PPP Surcharge projects

New Insights in the Electroreduction of CO2 to Formate over In/Bi-based Catalysts through In-situ and Operando Spectroscopy and Microscopy: Role of Promotor Element and Binder Material
Utrecht University / Avantium Chemicals BV
In order to combat climate change our society is moving away from fossil resources and increasingly producing and using renewable resources, including green electrons from e.g., solar panels and wind turbines. These green electrons can be used to produce via electrochemical routes fuels (e.g., hydrogen) and chemicals (e.g., ethylene). This research project focuses on the production of another important building block, namely formate, which can be the starting point for the manufacturing of a variety of chemicals and materials. However, this is only possible when the overall formate yields are sufficiently high and when high conversion levels can be maintained for long operational periods. This should become possible when we are capabable to better understand both the reaction and deactivation processes for suitable catalyst materials and having proper means to alter their structure and composition. The project goal is to use a range of powerful and sensitive analytical methods, including vibrational spectroscopy, X-ray spectroscopy and tomography, scanning and transmission electron microscopy, as well as surface science methods.
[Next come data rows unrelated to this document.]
/-- Table 10.1 and R9 give no access above the windows. -/
theorem mayAccess_beyond {a n : Nat} (s : State) (h : 0x200080000000 ≤ a) (hpos : 0 < n) (write : Bool) :
    mayAccess s a n write = false := by
  refine List.all_eq_false.mpr ⟨0, List.mem_range.mpr (by omega), ?_⟩
  have hline : 0x200080000000 ≤ a / 64 * 64 + 64 * 0 := by omega
  simp only [inWindow_beyond hline, populated_beyond s (Nat.le_trans (by decide) hline), Bool.false_eq_true, if_false,
    not_false_eq_true]

end Sys2Proof.Machine
end

section
/-! SUPPORT. A write within one line of a tier that is populated and without errors (R9, R219, R220): the merge writes back
what stands beside the bytes written, so that memory reads as after a plain write of them. -/

namespace Sys2Proof.Machine

@[simp] theorem length_readBytes (m : List Host.Cell) (n : Nat) : ∀ a, (readBytes m a n).length = n := by
  induction n with
  | zero => intro a; rfl
  | succ n ih => intro a; rw [readBytes, List.length_cons, ih]

theorem getD_readBytes (m : List Host.Cell) {n i : Nat} (hi : i < n) (a : Nat) : (readBytes m a n).getD i 0 = readByte m (a + i) := by
  induction n generalizing a i with
  | zero => cases hi
  | succ n ih =>
    cases i with
    | zero => rfl
    | succ i => rw [readBytes, List.getD_cons_succ, ih (by omega), Nat.add_assoc, Nat.add_comm 1 i]

/-- What memory reads after a write of bytes. -/
theorem readByte_writeBytes (m : List Host.Cell) (a : Nat) (bs : List Byte) (x : Nat) : readByte (writeBytes m a bs) x =
    if a ≤ x ∧ x < a + bs.length then bs.getD (x - a) 0 else readByte m x := by
  split
  · next h =>
    obtain ⟨i, rfl⟩ := Nat.exists_eq_add_of_le h.1
    have hi : i < bs.length := by omega
    rw [readByte_writeBytes_inside bs m a i hi, Nat.add_sub_cancel_left, List.getD_eq_getElem _ _ hi]
  · exact readByte_writeBytes_outside bs m a x (by omega)

/-- A codeword without errors decodes to what stands there (R220). -/
theorem cwDecode_noErrors {s : State} (h : NoErrors s) (c : Nat) : cwDecode s [] c = (readBytes s.mem (c * 32) 32, .clean) := by
  obtain ⟨herr, hpoison⟩ := h
  have hsym : cwErrors s [] c = [] := by simp [cwErrors, herr, tget]
  have hchk : addrChkBad s [] (c / 2) = false := by simp [addrChkBad, herr, tget]
  have hdec : rsDecode [] = .clean := by decide
  simp [cwDecode, hsym, hchk, hpoison, hdec, tget]

theorem mergeRead_noErrors {s : State} (h : NoErrors s) (w : MemWho) (c : Nat) :
    mergeRead w c s = (readBytes s.mem (c * 32) 32, true, s) := by rw [mergeRead, cwDecode_noErrors h]

/-- Whether a write of bytes `lo` to `hi` of two codewords meets codeword `h` of them. -/
def halfHit (lo hi h : Nat) : Bool := decide (lo < 32 * h + 32 ∧ 32 * h < hi)

theorem halfHit_iff {lo hi h : Nat} : halfHit lo hi h = true ↔ lo < 32 * h + 32 ∧ 32 * h < hi := decide_eq_true_iff

/-- What a merge has of codeword `h`: its bytes when it is written in part. -/
def halfOld (lo hi h : Nat) (b : List Byte) : List Byte :=
  if halfHit lo hi h && !decide (lo ≤ 32 * h ∧ 32 * h + 32 ≤ hi) then b else zeros 32

/-- Two codewords with bytes from `lo` on replaced. -/
def mergedLine (lo : Nat) (bs old : List Byte) : List Byte := old.take lo ++ bs ++ old.drop (lo + bs.length)

theorem getIf_clean {get : Nat → State → List Byte × Bool × State} {h : Nat} {s : State} {b : List Byte} (c : Bool)
    (hget : get h s = (b, true, s)) : getIf c get h s = (if c then b else zeros 32, true, s) := by
  cases c
  · rfl
  · exact hget

/-- A merge whose codewords can be read writes the line merged (R219). -/
theorem mergeWrite_clean {get : Nat → State → List Byte × Bool × State} {s : State} {b0 b1 : List Byte}
    (h0 : get 0 s = (b0, true, s)) (h1 : get 1 s = (b1, true, s)) (put : Nat → List Byte → State → State)
    (lo : Nat) (bs : List Byte) :
    mergeWrite get put lo bs s =
      let full := mergedLine lo bs (halfOld lo (lo + bs.length) 0 b0 ++ halfOld lo (lo + bs.length) 1 b1)
      (true, putIf (halfHit lo (lo + bs.length) 1) put 1 (full.drop 32)
        (putIf (halfHit lo (lo + bs.length) 0) put 0 (full.take 32) s)) := by
  simp only [mergeWrite, getIf_clean _ h0, getIf_clean _ h1, Bool.and_self, Bool.true_and, if_true]
  rfl

theorem length_halfOld {lo hi h : Nat} {b : List Byte} (hb : b.length = 32) : (halfOld lo hi h b).length = 32 := by
  unfold halfOld
  split
  · exact hb
  · exact List.length_replicate

/-- A codeword that a write meets keeps the bytes beside it. -/
theorem getD_halfOld {lo hi h i : Nat} (b : List Byte) (hhit : halfHit lo hi h = true) (hi32 : i < 32)
    (hout : 32 * h + i < lo ∨ hi ≤ 32 * h + i) : (halfOld lo hi h b).getD i 0 = b.getD i 0 := by
  have hpart : decide (lo ≤ 32 * h ∧ 32 * h + 32 ≤ hi) = false := decide_eq_false (by omega)
  rw [halfOld, hhit, hpart]
  rfl

theorem length_mergedLine {lo : Nat} {bs old : List Byte} (hfit : lo + bs.length ≤ old.length) :
    (mergedLine lo bs old).length = old.length := by
  simp only [mergedLine, List.length_append, List.length_take, List.length_drop]
  omega

theorem getD_drop (l : List Byte) (n i : Nat) : (l.drop n).getD i 0 = l.getD (n + i) 0 := by
  rw [List.getD_eq_getElem?_getD, List.getElem?_drop, ← List.getD_eq_getElem?_getD]

theorem getD_take (l : List Byte) {n i : Nat} (h : i < n) : (l.take n).getD i 0 = l.getD i 0 := by
  rw [List.getD_eq_getElem?_getD, List.getElem?_take, if_pos h, ← List.getD_eq_getElem?_getD]

theorem getD_mergedLine {lo : Nat} {bs old : List Byte} (hfit : lo + bs.length ≤ old.length) (i : Nat) :
    (mergedLine lo bs old).getD i 0 = if lo ≤ i ∧ i < lo + bs.length then bs.getD (i - lo) 0 else old.getD i 0 := by
  have hlo : (old.take lo).length = lo := by rw [List.length_take]; omega
  have hhi : (old.take lo ++ bs).length = lo + bs.length := by rw [List.length_append, hlo]
  rw [mergedLine]
  by_cases h1 : i < lo + bs.length
  · rw [List.getD_append _ _ _ _ (by omega)]
    by_cases h2 : i < lo
    · rw [List.getD_append _ _ _ _ (by omega), if_neg (by omega), getD_take _ h2]
    · rw [List.getD_append_right _ _ _ _ (by omega), if_pos (by omega), hlo]
  · rw [List.getD_append_right _ _ _ _ (by omega), if_neg (by omega), hhi, getD_drop, Nat.add_sub_cancel' (by omega)]

/-- What memory reads once a codeword of a line has been put, or left. -/
theorem readByte_putIf_cwWrite (c : Bool) (k h : Nat) {bs : List Byte} (hlen : bs.length = 32) (s : State) (x : Nat) :
    readByte (putIf c (fun h => cwWrite (k + h)) h bs s).mem x =
      if c = true ∧ (k + h) * 32 ≤ x ∧ x < (k + h) * 32 + 32 then bs.getD (x - (k + h) * 32) 0 else readByte s.mem x := by
  cases c
  · simp [putIf]
  · have hmem : (putIf true (fun h => cwWrite (k + h)) h bs s).mem = writeBytes s.mem ((k + h) * 32) bs := rfl
    rw [hmem, readByte_writeBytes, hlen]
    simp only [true_and]

/-- The line that a merge writes, read from what stands at `base`. -/
def lineAfter (m : List Host.Cell) (base lo : Nat) (bs : List Byte) : List Byte :=
  mergedLine lo bs (halfOld lo (lo + bs.length) 0 (readBytes m base 32) ++
    halfOld lo (lo + bs.length) 1 (readBytes m (base + 32) 32))

theorem length_lineOld (m : List Host.Cell) (base lo hi : Nat) :
    (halfOld lo hi 0 (readBytes m base 32) ++ halfOld lo hi 1 (readBytes m (base + 32) 32)).length = 64 := by
  rw [List.length_append, length_halfOld (length_readBytes ..), length_halfOld (length_readBytes ..)]

theorem length_lineAfter (m : List Host.Cell) (base : Nat) {lo : Nat} {bs : List Byte} (hfit : lo + bs.length ≤ 64) :
    (lineAfter m base lo bs).length = 64 := by
  rw [lineAfter, length_mergedLine (by rw [length_lineOld]; exact hfit), length_lineOld]

/-- Beside the bytes written, a codeword that the write meets keeps what stood there. -/
theorem getD_lineAfter (m : List Host.Cell) (base : Nat) {lo h i : Nat} {bs : List Byte} (hfit : lo + bs.length ≤ 64)
    (hh : h = 0 ∨ h = 1) (hi : i < 32) (hhit : halfHit lo (lo + bs.length) h = true) :
    (lineAfter m base lo bs).getD (32 * h + i) 0 = readByte (writeBytes m (base + lo) bs) (base + 32 * h + i) := by
  rw [lineAfter, getD_mergedLine (by rw [length_lineOld]; exact hfit), readByte_writeBytes]
  by_cases hin : lo ≤ 32 * h + i ∧ 32 * h + i < lo + bs.length
  · rw [if_pos hin, if_pos (by omega)]
    congr 1
    omega
  · have hout : 32 * h + i < lo ∨ lo + bs.length ≤ 32 * h + i := by omega
    have hl0 := length_halfOld (lo := lo) (hi := lo + bs.length) (h := 0) (length_readBytes m 32 base)
    rw [if_neg hin, if_neg (by omega)]
    rcases hh with rfl | rfl
    · rw [List.getD_append _ _ _ _ (by omega), Nat.mul_zero, Nat.zero_add, getD_halfOld _ hhit hi hout, getD_readBytes m hi,
        Nat.add_zero]
    · rw [List.getD_append_right _ _ _ _ (by omega), hl0, Nat.mul_one, Nat.add_sub_cancel_left, getD_halfOld _ hhit hi hout,
        getD_readBytes m hi]

/-- A merge of codewords `k` and `k + 1` without errors writes those that it meets, merged (R219). -/
theorem mergeWrite_noErrors {s : State} (hok : NoErrors s) (w : MemWho) (k lo : Nat) (bs : List Byte) :
    mergeWrite (fun h => mergeRead w (k + h)) (fun h => cwWrite (k + h)) lo bs s =
      (true, putIf (halfHit lo (lo + bs.length) 1) (fun h => cwWrite (k + h)) 1 ((lineAfter s.mem (k * 32) lo bs).drop 32)
        (putIf (halfHit lo (lo + bs.length) 0) (fun h => cwWrite (k + h)) 0 ((lineAfter s.mem (k * 32) lo bs).take 32) s)) := by
  have h0 := mergeRead_noErrors hok w k
  have h1 := mergeRead_noErrors hok w (k + 1)
  rw [Nat.add_mul, Nat.one_mul] at h1
  exact mergeWrite_clean (get := fun h => mergeRead w (k + h)) h0 h1 _ lo bs

/-- Once the codewords that a merge meets are put, memory reads as after a plain write of its bytes. -/
theorem readByte_mergedLine (s : State) (k : Nat) {lo : Nat} {bs : List Byte} (hfit : lo + bs.length ≤ 64) (x : Nat) :
    readByte (putIf (halfHit lo (lo + bs.length) 1) (fun h => cwWrite (k + h)) 1 ((lineAfter s.mem (k * 32) lo bs).drop 32)
      (putIf (halfHit lo (lo + bs.length) 0) (fun h => cwWrite (k + h)) 0 ((lineAfter s.mem (k * 32) lo bs).take 32) s)).mem x =
    readByte (writeBytes s.mem (k * 32 + lo) bs) x := by
  have hlen := length_lineAfter s.mem (k * 32) hfit
  rw [readByte_putIf_cwWrite _ _ _ (by rw [List.length_drop, hlen]),
    readByte_putIf_cwWrite _ _ _ (by rw [List.length_take, hlen]; rfl), Nat.add_mul, Nat.one_mul, Nat.add_zero k]
  split
  · next hupper =>
    obtain ⟨hhit, hle, hlt⟩ := hupper
    obtain ⟨i, rfl⟩ := Nat.exists_eq_add_of_le hle
    rw [Nat.add_sub_cancel_left, getD_drop]
    exact getD_lineAfter s.mem (k * 32) (h := 1) hfit (.inr rfl) (by omega) hhit
  · next hupper =>
    split
    · next hlower =>
      obtain ⟨hhit, hle, hlt⟩ := hlower
      obtain ⟨i, rfl⟩ := Nat.exists_eq_add_of_le hle
      have hbyte := getD_lineAfter s.mem (k * 32) (i := i) hfit (.inl rfl) (by omega) hhit
      rw [Nat.mul_zero, Nat.zero_add, Nat.add_zero] at hbyte
      rw [Nat.add_sub_cancel_left, getD_take _ (by omega), hbyte]
    · next hlower =>
      rw [halfHit_iff] at hupper hlower
      exact (readByte_writeBytes_outside bs s.mem _ x (by omega)).symm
Understanding new candidate drugs for treatment of ABC transporter-mediated diseases
Utrecht University / Rectify Pharmaceuticals Inc.
Mutations in the protein family of ABC-transporters cause a range of diseases. Cystic Fibrosis (CF) is the best known one, but also Stargardt disease (STGD1), adrenoleukodystrophy (ALD1), Sitosterolemia (STSL2), PFIC2, and others. These are monogenic inherited diseases, caused by mutations in the ABC-transporter gene. This leads to a defective or absent ABC-transporter protein, and the lives of most Cystic-Fibrosis patients has improved tremendously since they have access to a pill that corrects and enhances their defective ABCtransporter protein. A pill with a typical medicine is much easier to develop than the alternative, gene therapy. The industrial partner is developing a pill that targets a defective ABC-transporter. Whereas medicines can be approved for the patient without understanding how the medicine works, it helps development of therapy for all ABC transporters when the protein and effect of the pill are understood. The aim of this project is to establish a toolset for the first ABC-transporter for which a pill is being developed, and to start characterizing the ABC-transporter protein and the mode of action of the first candidate medicines.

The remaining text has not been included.